Perù: proseguono i reati contro le foreste e le comunità indigene
15 marzo 2016 - La deforestazione, legata per lo più ad attività di tipo estrattivo o a forme di agricoltura e allevamento intensivi, è diffusa in maniera preoccupante in tutta l’America Latina. Solo nel 2015, in Perù, sarebbero andati perduti circa 158 mila ettari di foresta: l'equivalente di circa 217 mila campi da calcio. Un valore infinito. In particolare, è di questi giorni una notizia che riguarda l’area amazzonico- peruviana di Loreto - Ucayali, in cui opera da molto tempo anche Terra Nuova. Alla fine di gennaio, infatti, l’imprenditore Dennis Melka, di cui 17 imprese sono impegnate nella zona per la produzione intensiva di palma da olio e cacao, è stato indagato per “reato contro le foreste”.
“Dal 2010 ad oggi almeno 5.750 ettari sono stati disboscati nel territorio ancestrale della nostra comunità", ha dichiarato Washington Bolivar della comunità nativa di Santa Clara, nel distretto di Nueva Requena, Ucayali, in un articolo apparso recentemente su Servindi e che riporta i dati di un recente rapporto di Convoca con Kene e Oxfam, secondo il quale le aziende di Melka avrebbero disboscato oltre 13.867 ettari di foresta primaria tra il 2013 e il 2015 nelle regioni di Loreyo e Ucayali. Inoltre, secondo Milagros Salazar, direttore di Convoca, il ricco uomo d’affari avrebbe ottenuto la terra senza mai passare per il palazzo della Cancelleria pur riuscendo a creare ben 25 aziende.
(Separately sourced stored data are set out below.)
/-! ## `State.writeX` -/

@[simp] theorem State.writeX_x (s : State) (r : XReg) (v : Int) : (s.writeX r v).x = s.x.set r (toWord v) := rfl
@[simp] theorem State.writeX_p (s : State) (r : XReg) (v : Int) : (s.writeX r v).p = s.p := rfl
@[simp] theorem State.writeX_stg (s : State) (r : XReg) (v : Int) : (s.writeX r v).stg = s.stg := rfl
@[simp] theorem State.writeX_stgLen (s : State) (r : XReg) (v : Int) : (s.writeX r v).stgLen = s.stgLen := rfl
@[simp] theorem State.writeX_txt (s : State) (r : XReg) (v : Int) : (s.writeX r v).txt = s.txt := rfl
@[simp] theorem State.writeX_txtLen (s : State) (r : XReg) (v : Int) : (s.writeX r v).txtLen = s.txtLen := rfl
@[simp] theorem State.writeX_seg (s : State) (r : XReg) (v : Int) : (s.writeX r v).seg = s.seg := rfl
@[simp] theorem State.writeX_segLen (s : State) (r : XReg) (v : Int) : (s.writeX r v).segLen = s.segLen := rfl
@[simp] theorem State.writeX_bb (s : State) (r : XReg) (v : Int) : (s.writeX r v).bb = s.bb := rfl
@[simp] theorem State.writeX_blk (s : State) (r : XReg) (v : Int) : (s.writeX r v).blk = s.blk := rfl
@[simp] theorem State.writeX_cw (s : State) (r : XReg) (v : Int) : (s.writeX r v).cw = s.cw := rfl
@[simp] theorem State.writeX_grid (s : State) (r : XReg) (v : Int) : (s.writeX r v).grid = s.grid := rfl
@[simp] theorem State.writeX_modCnt (s : State) (r : XReg) (v : Int) : (s.writeX r v).modCnt = s.modCnt := rfl
@[simp] theorem State.writeX_fault (s : State) (r : XReg) (v : Int) : (s.writeX r v).fault = s.fault := rfl
@[simp] theorem State.writeX_final (s : State) (r : XReg) (v : Int) : (s.writeX r v).final = s.final := rfl
@[simp] theorem State.writeX_dcValid (s : State) (r : XReg) (v : Int) : (s.writeX r v).dcValid = s.dcValid := rfl
@[simp] theorem State.writeX_testF (s : State) (r : XReg) (v : Int) : (s.writeX r v).testF = s.testF := rfl
@[simp] theorem State.writeX_cause (s : State) (r : XReg) (v : Int) : (s.writeX r v).cause = s.cause := rfl
@[simp] theorem State.writeX_finfo (s : State) (r : XReg) (v : Int) : (s.writeX r v).finfo = s.finfo := rfl
@[simp] theorem State.writeX_fcmd (s : State) (r : XReg) (v : Int) : (s.writeX r v).fcmd = s.fcmd := rfl
@[simp] theorem State.writeX_version (s : State) (r : XReg) (v : Int) : (s.writeX r v).version = s.version := rfl
@[simp] theorem State.writeX_level (s : State) (r : XReg) (v : Int) : (s.writeX r v).level = s.level := rfl
@[simp] theorem State.writeX_mask (s : State) (r : XReg) (v : Int) : (s.writeX r v).mask = s.mask := rfl
@[simp] theorem State.writeX_phase (s : State) (r : XReg) (v : Int) : (s.writeX r v).phase = s.phase := rfl
@[simp] theorem State.writeX_scoreN (s : State) (r : XReg) (v : Int) : (s.writeX r v).scoreN = s.scoreN := rfl
@[simp] theorem State.writeX_scoreF (s : State) (r : XReg) (v : Int) : (s.writeX r v).scoreF = s.scoreF := rfl
@[simp] theorem State.writeX_port (s : State) (r : XReg) (v : Int) : (s.writeX r v).port = s.port := rfl
@[simp] theorem State.writeX_reply (s : State) (r : XReg) (v : Int) : (s.writeX r v).reply = s.reply := rfl
@[simp] theorem State.writeX_freeIdx (s : State) (r : XReg) (v : Int) : (s.writeX r v).freeIdx = s.freeIdx := rfl

/-! ## `State.writeXWord` -/

@[simp] theorem State.writeXWord_x (s : State) (r : XReg) (w : Word) : (s.writeXWord r w).x = s.x.set r w := rfl
@[simp] theorem State.writeXWord_p (s : State) (r : XReg) (w : Word) : (s.writeXWord r w).p = s.p := rfl
@[simp] theorem State.writeXWord_stg (s : State) (r : XReg) (w : Word) : (s.writeXWord r w).stg = s.stg := rfl
@[simp] theorem State.writeXWord_stgLen (s : State) (r : XReg) (w : Word) : (s.writeXWord r w).stgLen = s.stgLen := rfl
@[simp] theorem State.writeXWord_txt (s : State) (r : XReg) (w : Word) : (s.writeXWord r w).txt = s.txt := rfl
@[simp] theorem State.writeXWord_txtLen (s : State) (r : XReg) (w : Word) : (s.writeXWord r w).txtLen = s.txtLen := rfl
@[simp] theorem State.writeXWord_seg (s : State) (r : XReg) (w : Word) : (s.writeXWord r w).seg = s.seg := rfl
@[simp] theorem State.writeXWord_segLen (s : State) (r : XReg) (w : Word) : (s.writeXWord r w).segLen = s.segLen := rfl
@[simp] theorem State.writeXWord_bb (s : State) (r : XReg) (w : Word) : (s.writeXWord r w).bb = s.bb := rfl
@[simp] theorem State.writeXWord_blk (s : State) (r : XReg) (w : Word) : (s.writeXWord r w).blk = s.blk := rfl
@[simp] theorem State.writeXWord_cw (s : State) (r : XReg) (w : Word) : (s.writeXWord r w).cw = s.cw := rfl
@[simp] theorem State.writeXWord_grid (s : State) (r : XReg) (w : Word) : (s.writeXWord r w).grid = s.grid := rfl
@[simp] theorem State.writeXWord_modCnt (s : State) (r : XReg) (w : Word) : (s.writeXWord r w).modCnt = s.modCnt := rfl
@[simp] theorem State.writeXWord_fault (s : State) (r : XReg) (w : Word) : (s.writeXWord r w).fault = s.fault := rfl
@[simp] theorem State.writeXWord_final (s : State) (r : XReg) (w : Word) : (s.writeXWord r w).final = s.final := rfl
@[simp] theorem State.writeXWord_dcValid (s : State) (r : XReg) (w : Word) : (s.writeXWord r w).dcValid = s.dcValid := rfl
@[simp] theorem State.writeXWord_testF (s : State) (r : XReg) (w : Word) : (s.writeXWord r w).testF = s.testF := rfl
@[simp] theorem State.writeXWord_cause (s : State) (r : XReg) (w : Word) : (s.writeXWord r w).cause = s.cause := rfl
@[simp] theorem State.writeXWord_finfo (s : State) (r : XReg) (w : Word) : (s.writeXWord r w).finfo = s.finfo := rfl
@[simp] theorem State.writeXWord_fcmd (s : State) (r : XReg) (w : Word) : (s.writeXWord r w).fcmd = s.fcmd := rfl
@[simp] theorem State.writeXWord_version (s : State) (r : XReg) (w : Word) : (s.writeXWord r w).version = s.version := rfl
@[simp] theorem State.writeXWord_level (s : State) (r : XReg) (w : Word) : (s.writeXWord r w).level = s.level := rfl
@[simp] theorem State.writeXWord_mask (s : State) (r : XReg) (w : Word) : (s.writeXWord r w).mask = s.mask := rfl
@[simp] theorem State.writeXWord_phase (s : State) (r : XReg) (w : Word) : (s.writeXWord r w).phase = s.phase := rfl
@[simp] theorem State.writeXWord_scoreN (s : State) (r : XReg) (w : Word) : (s.writeXWord r w).scoreN = s.scoreN := rfl
@[simp] theorem State.writeXWord_scoreF (s : State) (r : XReg) (w : Word) : (s.writeXWord r w).scoreF = s.scoreF := rfl
@[simp] theorem State.writeXWord_port (s : State) (r : XReg) (w : Word) : (s.writeXWord r w).port = s.port := rfl
@[simp] theorem State.writeXWord_reply (s : State) (r : XReg) (w : Word) : (s.writeXWord r w).reply = s.reply := rfl
@[simp] theorem State.writeXWord_freeIdx (s : State) (r : XReg) (w : Word) : (s.writeXWord r w).freeIdx = s.freeIdx := rfl

/-! ## `State.writeP` -/

@[simp] theorem State.writeP_x (s : State) (k : PReg) (c : Poly) : (s.writeP k c).x = s.x := rfl
@[simp] theorem State.writeP_p (s : State) (k : PReg) (c : Poly) : (s.writeP k c).p = s.p.set k c := rfl
@[simp] theorem State.writeP_stg (s : State) (k : PReg) (c : Poly) : (s.writeP k c).stg = s.stg := rfl
@[simp] theorem State.writeP_stgLen (s : State) (k : PReg) (c : Poly) : (s.writeP k c).stgLen = s.stgLen := rfl
@[simp] theorem State.writeP_txt (s : State) (k : PReg) (c : Poly) : (s.writeP k c).txt = s.txt := rfl
@[simp] theorem State.writeP_txtLen (s : State) (k : PReg) (c : Poly) : (s.writeP k c).txtLen = s.txtLen := rfl
@[simp] theorem State.writeP_seg (s : State) (k : PReg) (c : Poly) : (s.writeP k c).seg = s.seg := rfl
@[simp] theorem State.writeP_segLen (s : State) (k : PReg) (c : Poly) : (s.writeP k c).segLen = s.segLen := rfl
@[simp] theorem State.writeP_bb (s : State) (k : PReg) (c : Poly) : (s.writeP k c).bb = s.bb := rfl
@[simp] theorem State.writeP_blk (s : State) (k : PReg) (c : Poly) : (s.writeP k c).blk = s.blk := rfl
@[simp] theorem State.writeP_cw (s : State) (k : PReg) (c : Poly) : (s.writeP k c).cw = s.cw := rfl
@[simp] theorem State.writeP_grid (s : State) (k : PReg) (c : Poly) : (s.writeP k c).grid = s.grid := rfl
@[simp] theorem State.writeP_modCnt (s : State) (k : PReg) (c : Poly) : (s.writeP k c).modCnt = s.modCnt := rfl
@[simp] theorem State.writeP_fault (s : State) (k : PReg) (c : Poly) : (s.writeP k c).fault = s.fault := rfl
@[simp] theorem State.writeP_final (s : State) (k : PReg) (c : Poly) : (s.writeP k c).final = s.final := rfl
@[simp] theorem State.writeP_dcValid (s : State) (k : PReg) (c : Poly) : (s.writeP k c).dcValid = s.dcValid := rfl
@[simp] theorem State.writeP_testF (s : State) (k : PReg) (c : Poly) : (s.writeP k c).testF = s.testF := rfl
@[simp] theorem State.writeP_cause (s : State) (k : PReg) (c : Poly) : (s.writeP k c).cause = s.cause := rfl
@[simp] theorem State.writeP_finfo (s : State) (k : PReg) (c : Poly) : (s.writeP k c).finfo = s.finfo := rfl
@[simp] theorem State.writeP_fcmd (s : State) (k : PReg) (c : Poly) : (s.writeP k c).fcmd = s.fcmd := rfl
@[simp] theorem State.writeP_version (s : State) (k : PReg) (c : Poly) : (s.writeP k c).version = s.version := rfl
@[simp] theorem State.writeP_level (s : State) (k : PReg) (c : Poly) : (s.writeP k c).level = s.level := rfl
@[simp] theorem State.writeP_mask (s : State) (k : PReg) (c : Poly) : (s.writeP k c).mask = s.mask := rfl
@[simp] theorem State.writeP_phase (s : State) (k : PReg) (c : Poly) : (s.writeP k c).phase = s.phase := rfl
@[simp] theorem State.writeP_scoreN (s : State) (k : PReg) (c : Poly) : (s.writeP k c).scoreN = s.scoreN := rfl
@[simp] theorem State.writeP_scoreF (s : State) (k : PReg) (c : Poly) : (s.writeP k c).scoreF = s.scoreF := rfl
@[simp] theorem State.writeP_port (s : State) (k : PReg) (c : Poly) : (s.writeP k c).port = s.port := rfl
@[simp] theorem State.writeP_reply (s : State) (k : PReg) (c : Poly) : (s.writeP k c).reply = s.reply := rfl
@[simp] theorem State.writeP_freeIdx (s : State) (k : PReg) (c : Poly) : (s.writeP k c).freeIdx = s.freeIdx := rfl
Il tutto condito da raggiri, truffe e pressioni a danno dei contadini e delle popolazioni locali.
Pedro Cumapa, contadino di Tamshiyacu, Loreto, ad esempio, ha accusato di truffa una delle società di Melka che avrebbe acquistato terreni in cambio di risibili somme di denaro: "l'azienda ci ha fatto firmare un contratto con clausole che non abbiamo capito, offrendoci circa 5.000 soles per un terreno di 49 ettari”. Ma non è l’unica voce a denunciare simili brogli, né l’unica a segnalare pressioni o intimidazioni.
Juan Carlos Ruiz Molleda, avvocato dell’Instituto de Defensa Legal (IDL), pur affermando che la chiamata in giudizio del gruppo è un passo molto importante ribadisce che per poter davvero cambiare le cose è necessario osservare alla deforestazione come parte di un processo più profondo che ha come baricentro una certa tendenza alla “de-protezione delle terre dei popoli indigeni”.
Per risolvere la questione, insomma, è ancora una volta dalla tutela delle terre ancestrali attraverso forme di titolazione certe che occorre ripartire. A questo proposito, l’articolo su Servindi fa menzione della sentenza della Corte interamericana dei diritti umani relativamente al caso Awas Tingni (contro Nicaragua) nel quale si è ribadito molto chiaramente che in assenza di titoli, bisogna astenersi dal rilasciare qualsiasi licenza per estrazione mineraria o petrolifera, così da garantire la piena tutela e conservazione delle foreste.